> ACTION ITEM
Go through the data below and return each line containing the word "invalidateBroadcast".

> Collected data
/-- A remote access is performed in the target's local store and its reply leaves; at a dead cluster, or a core of another launch, it
faults, and a load faults where the policy of the core that executes it traps an uncorrectable word (R190, R322, R327). -/
def Clause.RemoteAccess : Prop := ∀ (s : State) (r k : Nat) (q : Req), s.cur.ev = .remoteLsAccess r → s.req r = some q → q.remote = some k →
  let o := exec .remoteLsAccess s
  let i := q.who.core
  let gone := s.lau.deadClusters.contains (clusterOf k) = true ∨ s.sameLaunch i k = false
  let back := 13 + travel (clusterOf i) (clusterOf k)
  let comes := fun (t : State) (P : Req → Prop) => Coming s t back (.globalReply r)
    ∧ ∃ y, t.req r = some y ∧ y.st = .done ∧ y.replyAt = s.time + back ∧ P y
  (gone → Becomes o (fun t => comes t (fun y => y.fault = some { cause := 3, detail := 0 }) ∧ SameBytes s t))
  ∧ (∀ bs, ¬ gone → q.op = .store bs → Becomes o (fun t => comes t (fun y => y.fault = q.fault)
    ∧ (∀ p, t.lsByte k p = if q.va ≤ p ∧ p < q.va + bs.length then bs.getD (p - q.va) 0 else s.lsByte k p)
    ∧ (∀ j, j ≠ k → t.core j = s.core j) ∧ t.mem = s.mem))
  ∧ (∀ n, ¬ gone → q.op = .load n → (s.lsAct i k q.va q.size = 1 ∨ s.lsAct i k q.va q.size = 2) → Becomes o (fun t => SameBytes s t
    ∧ comes t (fun y => y.fault = some { cause := 5, detail := 0 })))
  ∧ (∀ n, ¬ gone → q.op = .load n → s.lsAct i k q.va q.size = 0 → Becomes o (fun t => SameBytes s t
    ∧ comes t (fun y => y.fault = q.fault ∧ ∀ b, b < q.size → y.data.getD b 0 = s.lsByte k (q.va + b))))

/-- An entry that holds `w`: its eight bytes, the lowest first. -/
def Clause.entryIs (t : State) (a w : Nat) : Prop := ∀ k, k < 8 → t.byteAt (a + k) = BitVec.ofNat 8 (w / 256 ^ k)
/-- The invalidation of a range is on its way to every slice. -/
def Clause.invalidates (s t : State) (asid va len : Nat) : Prop :=
  ∀ d k, d < 8 → k < 32 → Coming s t 44 (.invalidateBroadcast d k asid va len)

/-- The MMP changes an entry and invalidates what it maps; a slice that is told drops its matching translations and keeps the others. A
page moves in two steps: MIG is set and invalidated; then, when every slice has answered, the frame is copied, the entry names the new
frame and is invalidated again. A large leaf is shared. The sweeper clears A, or queues the frame (R202–R204). -/
def Clause.Translations : Prop := ∀ (s : State) (asid va level w die idx len : Nat) (z : Tier),
  (∀ x u a, s.cur.ev = .translationChange asid va level w → s.space asid = some x → entryFor 4 s asid 0 level x.root va = some (u, a) →
    Becomes (exec .translationChange s) (fun t => ((pteLeaf w = false ∨ 3 ≤ level) → Clause.entryIs t a w)
      ∧ (pteLeaf w = true → level < 3 → tablesBelow u 3 level (u.pword a) = [] → Clause.entryIs t a (pteSetCls w 2 0))
      ∧ Clause.invalidates s t asid (va / 2 ^ levelBits level * 2 ^ levelBits level) (2 ^ levelBits level)))
  ∧ (s.cur.ev = .invalidateBroadcast die idx asid va len → Becomes (exec .invalidateBroadcast s) (fun t => t.mem = s.mem
    ∧ t.coh.tlb = s.coh.tlb.filter (fun e => !(e.die = die && e.slice = idx && e.asid = asid
        && (len = 0 || overlap (e.page * 2 ^ levelBits e.level) (2 ^ levelBits e.level) va len)))))
  ∧ (∀ l, s.cur.ev = .migratePage asid va z → s.spaceLeaf asid va = some l → l.level = 3 → pteSeal l.pte = false →
    regionOf (pteAddr l.pte) = .dram →
    let o := exec .migratePage s
    let tier := match z with | .near d => d | .lpddr => 8
    let old := pteAddr l.pte
    (pteMig l.pte = false → Becomes o (fun t => Clause.entryIs t l.at' (l.pte + 2 ^ 50)
      ∧ Clause.invalidates s t asid (va / 65536 * 65536) 65536 ∧ Coming s t 88 (.migratePage asid va z)))
    ∧ (pteMig l.pte = true → s.invalPending asid (va / 65536) = true → o = .next (s.after 1 (.migratePage asid va z)))
    ∧ (pteMig l.pte = true → s.invalPending asid (va / 65536) = false → takeFrame s tier = none →
      Becomes o (fun t => t = { s with agenda := t.agenda } ∧ Coming s t 1 (.migratePage asid va z)))
    ∧ (∀ u f, pteMig l.pte = true → s.invalPending asid (va / 65536) = false → takeFrame s tier = some (u, f) → MemInv s → s.coh.rdc = [] →
      s.coh.latent = [] →
      (f + 65536 ≤ old ∨ old + 65536 ≤ f) → (l.at' + 8 ≤ old ∨ old + 65536 ≤ l.at') → (l.at' + 8 ≤ f ∨ f + 65536 ≤ l.at') →
      Becomes o (fun t => Clause.entryIs t l.at' (l.pte - old - 2 ^ 50 + f) ∧ Clause.invalidates s t asid (va / 65536 * 65536) 65536
        ∧ (∀ k, k < 65536 → t.byteAt (f + k) = s.byteAt (old + k)) ∧ (∀ k, k < 65536 → t.byteAt (old + k) = 0) ∧ old ∈ t.lau.freed)))
  ∧ (∀ f p l, s.cur.ev = .clockSweep die →
    let m := (sfind s.lau.mmps die).getD Mmp.init
    let o := exec .clockSweep s
    m.ready.length < m.watermark →
    let table := (s.frameTable die).filter (fun e => !m.ready.contains e.1)
    (match table.find? (fun e => decide (e.1 > m.sweep)) with | some e => some e | none => table.head?) = some (f, asid, p) →
    s.spaceLeaf asid (p * 65536) = some l →
    (pteA l.pte = true → Becomes o (fun t => Clause.entryIs t l.at' (l.pte - 16) ∧ Clause.invalidates s t asid (p * 65536) 65536))
    ∧ (pteA l.pte = false → Becomes o (fun t => f ∈ ((sfind t.lau.mmps die).getD Mmp.init).ready ∧ SameBytes s t)))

> SOLUTION
  ∀ d k, d < 8 → k < 32 → Coming s t 44 (.invalidateBroadcast d k asid va len)
  ∧ (s.cur.ev = .invalidateBroadcast die idx asid va len → Becomes (exec .invalidateBroadcast s) (fun t => t.mem = s.mem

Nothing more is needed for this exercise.